SwedeSpeed - Volvo Performance Forum banner

Repairing High Oil Consumption with Fuel and Oil Additives - 6 month update - it works!

5027 Views 67 Replies 23 Participants Last post by  Fooj
Six months ago I shared that using Liqui-Moly ProLine Engine Flush helped with my oil consumption issue on my 5 cylinder Volvo. Well, now that some time has passed, I can give an update.

Around 1 quart got consumed after 2500 miles. After adding Liqui-Moly ViscoPlus, I have not burned any oil after driving 1500 more miles.

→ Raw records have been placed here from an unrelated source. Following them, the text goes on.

theorem State.readDomain_keeps {s0 s : State} (r : Request) (h : Keeps s0 s) : KeepsS s0 (s.readDomain r) := by
  unfold State.readDomain
  refine ite_ind h ?_
  dsimp only
  refine ite_ind h ?_
  have ha := State.askDomain_keeps (if r.length = 0 then none else readDomainCode r.index) h
  split
  · rename_i e; rw [e] at ha; exact ha
  · rename_i e; rw [e] at ha; exact ha
  · rename_i t e
    rw [e] at ha
    have hs : Keeps s0 (match t.domRegion r.index with
        | some a => if r.length = 0 then t else t.settle (a + r.offset) r.length
        | none => t) := by
      split
      · exact ite_ind ha (State.settle_keeps _ _ ha)
      · exact ha
    split
    · exact State.consumePoison_keeps _ hs
    · exact hs

theorem State.opRead_keeps {s0 : State} {s : State} (r : Request) (e : Entry) (h : Keeps s0 s) :
    KeepsS s0 (State.opRead s r e) := by
  unfold State.opRead
  refine ite_ind ?_ ?_
  · refine State.readDomain_keeps _ ?_
    with_reducible assumption
  · refine keepsS_answer ?_
    with_reducible assumption

theorem State.opReadStaged_keeps {s0 : State} {s : State} (r : Request) (e : Entry) (h : Keeps s0 s) :
    KeepsS s0 (State.opReadStaged s r e) := by
  unfold State.opReadStaged
  split
  · refine keepsS_abort ?_
    with_reducible assumption
  · split
    · refine keepsS_answer ?_
      with_reducible assumption
    · refine ite_ind ?_ ?_
      · refine keepsS_abort ?_
        with_reducible assumption
      · split
        · refine keepsS_abort ?_
          with_reducible assumption
        · refine keepsS_answer ?_
          with_reducible assumption

theorem State.opSnapshot_keeps {s0 : State} {s : State} (r : Request) (h : Keeps s0 s) :
    KeepsS s0 (State.opSnapshot s r) := by
  unfold State.opSnapshot
  extract_lets +onlyGivenNames x1
  clear_value x1
  refine ite_ind ?_ ?_
  · refine keepsS_abort ?_
    with_reducible assumption
  · refine keepsS_answer ?_
    with_reducible assumption

theorem State.stage_keeps {s0 s : State} (it : StagedItem) (h : Keeps s0 s) : KeepsR s0 (s.stage it) := by
  unfold State.stage
  dsimp only
  split
  · exact keepsR_error
  · rename_i hc
    refine keepsR_ok (keeps_fields h rfl (fun i => ?_) (Fuses.Kept.refl _))
    have hc' := not_or.1 hc
    exact ⟨i.mem, i.queue, i.log, i.ecc, i.transfers, i.one, Nat.le_of_not_lt hc'.1, Nat.le_of_not_lt hc'.2⟩

theorem State.acting_keeps {s0 s : State} (d : Option Nat) (f : State → Res) (hf : ∀ t, Keeps s0 t → KeepsR s0 (f t)) (h : Keeps s0 s) :
    KeepsS s0 (s.acting d f) := by
  have ha : Keeps s0 (s.askDomain d).2 := State.askDomain_keeps d h
  unfold State.acting
  split
  · split
    · exact h
    · split
      · rename_i e; rw [e] at ha; exact ha
      · rename_i e; rw [e] at ha; exact ha
      · rename_i e; rw [e] at ha
        have := hf _ ha
        split
        · exact ha
        · rename_i e2; rw [e2] at this; exact this
  · split
    · rename_i e; rw [e] at ha; exact ha
    · rename_i e; rw [e] at ha; exact ha
    · rename_i e; rw [e] at ha
      have := hf _ ha
      split
      · exact ha
      · rename_i e2; rw [e2] at this; exact this

theorem State.opScalar_keeps {s0 : State} {s : State} (r : Request) (e : Entry) (h : Keeps s0 s) :
    KeepsS s0 (State.opScalar s r e) := by
  unfold State.opScalar
  refine ite_ind ?_ ?_
  · refine keepsS_abort ?_
    with_reducible assumption
  · refine ite_ind ?_ ?_
    · refine keepsS_abort ?_
      with_reducible assumption
    · extract_lets +onlyGivenNames x0
      clear_value x0
      refine ite_ind ?_ ?_
      · refine keepsS_abort ?_
        with_reducible assumption
      · refine ite_ind ?_ ?_
        · split
          · refine keepsS_abort ?_
            with_reducible assumption
          · refine State.done_keeps ?_
            refine keepsR_of ?_ (by assumption)
            refine State.stage_keeps _ ?_
            with_reducible assumption
        · refine ite_ind ?_ ?_
          · refine keepsS_abort ?_
            with_reducible assumption
          · refine ite_ind ?_ ?_
            · refine State.done_keeps ?_
              with_reducible assumption
            · refine State.acting_keeps _ _ ?_ ?_
              · intro a4 h5
                refine State.writeScalar_keeps _ _ _ ?_
                with_reducible assumption
              · with_reducible assumption

theorem State.dropTransfer_keeps {s0 s : State} (index sub : Nat) (h : Keeps s0 s) : Keeps s0 (s.dropTransfer index sub) := by
  unfold State.dropTransfer
  refine keeps_fields h rfl (fun i => ?_) (Fuses.Kept.refl _)
  exact ⟨i.mem, i.queue, i.log, i.ecc, le_trans (List.length_filter_le _ _) i.transfers, i.one.filter _, i.openSet, i.openBytes⟩

theorem State.newFirst_keeps {s0 : State} {s : State} (r : Request) (h : Keeps s0 s) :
    Keeps s0 (State.newFirst s r) := by
  unfold State.newFirst
  refine ite_ind ?_ ?_
  · refine State.abandonTransfer_keeps _ _ _ ?_
    with_reducible assumption
  · with_reducible assumption

theorem State.wholeValue_keeps {s0 : State} {s : State} (r : Request) (l : List Byte) (h : Keeps s0 s) :
    KeepsS s0 (State.wholeValue s r l) := by
  unfold State.wholeValue
  split
  · refine keepsS_abort ?_
    with_reducible assumption
  · extract_lets +onlyGivenNames x0
    refine ite_ind ?_ ?_
    · split
      · refine keepsS_abort ?_
        with_reducible assumption
      · refine State.done_keeps ?_
        unfold x0
        refine State.dropTransfer_keeps _ _ ?_
        refine State.newFirst_keeps _ ?_
        refine keepsR_of ?_ (by assumption)
        refine State.stage_keeps _ ?_
        with_reducible assumption
    · refine State.acting_keeps _ _ ?_ ?_
      · intro a0 h1
        refine keepsR_map ?_ ?_
        · intro a2 h3
          unfold x0
          refine State.dropTransfer_keeps _ _ ?_
          refine State.newFirst_keeps _ ?_
          with_reducible assumption
        · refine State.writeDomain_keeps _ _ _ _ ?_
          with_reducible assumption
      · with_reducible assumption

theorem transfers_drop {l : List DomainTransfer} {index sub : Nat} (h : (l.find? (fun t => t.index == index && t.sub == sub)).isSome) :
    (l.filter (fun t => !(t.index == index && t.sub == sub))).length < l.length := by
  obtain ⟨t, ht⟩ := Option.isSome_iff_exists.1 h
  have h1 := List.mem_of_find?_eq_some ht
  have h2 := List.find?_some ht
  exact length_filter_lt h1 (by simp only [h2, Bool.not_true])

theorem State.keepSegment_keeps {s0 s : State} (r : Request) (total : Nat) (got : List Byte)
    (hr : (s.transferOf r.index r.sub).isSome = true ∨ s.host.transfers.length < 4) (h : Keeps s0 s) :
    KeepsS s0 (s.keepSegment r total got) := by
  have hn : Keeps s0 ((s.newFirst r).dropTransfer r.index r.sub) :=
    State.dropTransfer_keeps _ _ (by unfold State.newFirst; exact ite_ind (State.abandonTransfer_keeps _ _ _ h) h)
  have hl : s.host.transfers.length ≤ 4 → ((s.newFirst r).dropTransfer r.index r.sub).host.transfers.length < 4 := by
    intro h4
    have e : (s.newFirst r).host.transfers = s.host.transfers
        ∨ (s.newFirst r).host.transfers = s.host.transfers.filter (fun t => !(t.index == r.index && t.sub == r.sub)) := by
      unfold State.newFirst
      split
      · right; simp [State.abandonTransfer]
      · left; rfl
    have hf : (s.host.transfers.filter (fun t => !(t.index == r.index && t.sub == r.sub))).length < 4 := by
      rcases hr with hr | hr
      · exact lt_of_lt_of_le (transfers_drop hr) h4
      · exact lt_of_le_of_lt (List.length_filter_le _ _) hr
    have : ((s.newFirst r).dropTransfer r.index r.sub).host.transfers
        = s.host.transfers.filter (fun t => !(t.index == r.index && t.sub == r.sub)) := by
      simp only [State.dropTransfer]
      rcases e with e | e
      · rw [e]
      · rw [e, List.filter_filter]; simp
    rw [this]; exact hf
  unfold State.keepSegment State.done
  dsimp only
  refine keepsS_answer ⟨hn.pending, fun i => ?_, hn.fuse⟩
  have j := hn.inv i
  have i4 : s.host.transfers.length ≤ 4 := (h.inv i).transfers
  refine ⟨j.mem, j.queue, j.log, j.ecc, ?_, ?_, j.openSet, j.openBytes⟩
  · have := hl i4
    simp; omega
  · refine List.pairwise_append.2 ⟨j.one, by simp, ?_⟩
    intro a ha b hb
    simp only [List.mem_singleton] at hb
    subst hb
    simp only [State.dropTransfer] at ha
    have := (List.mem_filter.1 ha).2
    rintro ⟨e1, e2⟩
    simp [e1, e2] at this

theorem State.opSegment_keeps {s0 s : State} (r : Request) (h : Keeps s0 s) : KeepsS s0 (s.opSegment r) := by
  unfold State.opSegment
  split
  · split
    · exact h
    · rename_i e
      refine ite_ind (State.wholeValue_keeps _ _ h) (State.keepSegment_keeps _ _ _ ?_ h)
      unfold State.firstFault at e
      dsimp only at e
      split at e
      · exact nomatch e
      · rename_i hc
        by_cases hs : (s.transferOf r.index r.sub).isSome = true
        · exact .inl hs
        · right
          by_contra h4
          exact hc ⟨by simpa using hs, by omega⟩
  · split
    · exact h
    · rename_i t e
      split
      · exact h
      · exact ite_ind (State.wholeValue_keeps _ _ h) (State.keepSegment_keeps _ _ _ (.inl (by rw [e]; rfl)) h)

theorem State.jobTarget_keeps {s0 : State} {r : Request} {x : Served} (h : KeepsS s0 x) : KeepsS s0 (State.jobTarget r x) := by
  unfold State.jobTarget
  split
  · split
    · split
      · repeat' split
        all_goals exact h
      · exact h
    · exact h
  · exact h

theorem State.afterSeal_keeps {s0 : State} {s : State} (c : SealedCommit) (h : Keeps s0 s) :
    Keeps s0 (State.afterSeal s c) := by
  unfold State.afterSeal
  extract_lets +onlyGivenNames x6
  have h6 : Keeps s0 x6
  · unfold x6
    refine State.viewAt_keeps _ ?_
    with_reducible assumption
  clear_value x6
  extract_lets +onlyGivenNames x7
  clear_value x7
  extract_lets +onlyGivenNames x8
  extract_lets +onlyGivenNames x9
  have h9 : Keeps s0 x9
  · unfold x9
    refine ite_ind ?_ ?_
    · refine keeps_mk ?_ rfl rfl rfl rfl rfl rfl rfl
      with_reducible assumption
    · with_reducible assumption
  clear_value x9
  extract_lets +onlyGivenNames x10
  have h10 : Keeps s0 x10
  · unfold x10
    refine keeps_foldl ?_ ?_
    · intro a11 a12 h13
      split
      · refine ite_ind ?_ ?_
        · refine State.startSetLoad_keeps _ ?_
          with_reducible assumption
        · with_reducible assumption
      · with_reducible assumption
    · with_reducible assumption
  clear_value x10
  refine State.govDemand_keeps ?_
  with_reducible assumption

theorem State.opCommit_keeps {s0 : State} {s : State} (r : Request) (h : Keeps s0 s) :
    KeepsS s0 (State.opCommit s r) := by
  unfold State.opCommit
  refine ite_ind ?_ ?_
  · refine keepsS_abort ?_
    with_reducible assumption
  · refine ite_ind ?_ ?_
    · refine keepsS_abort ?_
      with_reducible assumption
    · refine ite_ind ?_ ?_
      · refine keepsS_abort ?_
        with_reducible assumption
      · extract_lets +onlyGivenNames x14
        clear_value x14
        extract_lets +onlyGivenNames x15
        clear_value x15
        extract_lets +onlyGivenNames x16
        clear_value x16
        refine ite_ind ?_ ?_
        · refine keepsS_abort ?_
          with_reducible assumption
        · extract_lets +onlyGivenNames x17
          clear_value x17
          refine ite_ind ?_ ?_
          · refine keepsS_abort ?_
            with_reducible assumption
          · extract_lets +onlyGivenNames x19
            clear_value x19
            split
            · refine keepsS_abort ?_
              with_reducible assumption
            · refine ite_ind ?_ ?_
              · refine keepsS_abort ?_
                with_reducible assumption
              · extract_lets +onlyGivenNames x20
                have h20 : Keeps s0 x20.2
                · unfold x20
                  split
                  · refine State.peerRefusal_keeps ?_
                    with_reducible assumption
                  · with_reducible assumption
                clear_value x20
                split
                · refine keepsS_abort ?_
                  with_reducible assumption
                · extract_lets +onlyGivenNames x21
                  have h21 : Keeps s0 x21
                  · unfold x21
                    refine State.sealCommit_keeps _ ?_
                    with_reducible assumption
                  clear_value x21
                  extract_lets +onlyGivenNames x22
                  extract_lets +onlyGivenNames x23
                  have h23 : Keeps s0 x23
                  · unfold x23
                    refine State.afterSeal_keeps _ ?_
                    refine keeps_noSet ?_
                    with_reducible assumption
                  clear_value x23
                  refine keepsS_answer ?_
                  with_reducible assumption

I now have an improved procedure for fixing this issue:
  1. Lift the car with a jack and jack stands or ramps.
  2. Next, add a bottle of Liqui-Moly ProLine Engine Flush to the engine oil and idle the engine for 15 minutes.
  3. Drain the engine oil. Be careful as the oil will be hot!
  4. Remove the oil filter. A low profile 36mm socket and a flex head ratchet or a regular ratchet with universal joint and extension is required.
  5. Reinstall the drain plug and belly pan with a new aluminum crush washer.
  6. Install the new oil filter.
  7. Add a 300ml can of Liqui-Moly Viscoplus for Oil.
  8. Add new oil of your choice. I have had good results with both Castrol and Liqui Moly oil.
  9. Add a can of fuel system cleaner and top up the tank with gasoline. Any cleaner with a lot of PEA in it will work. RedLine and Techron are popular.
  10. Drive around. Recycle used oil properly!
A lower oil change interval is also useful to preventing oil consumption. An extractor pump will leave 100ml or so of old oil in the crankcase, but extracting oil halfway between Volvo's recommended 10k oil changes should be enough.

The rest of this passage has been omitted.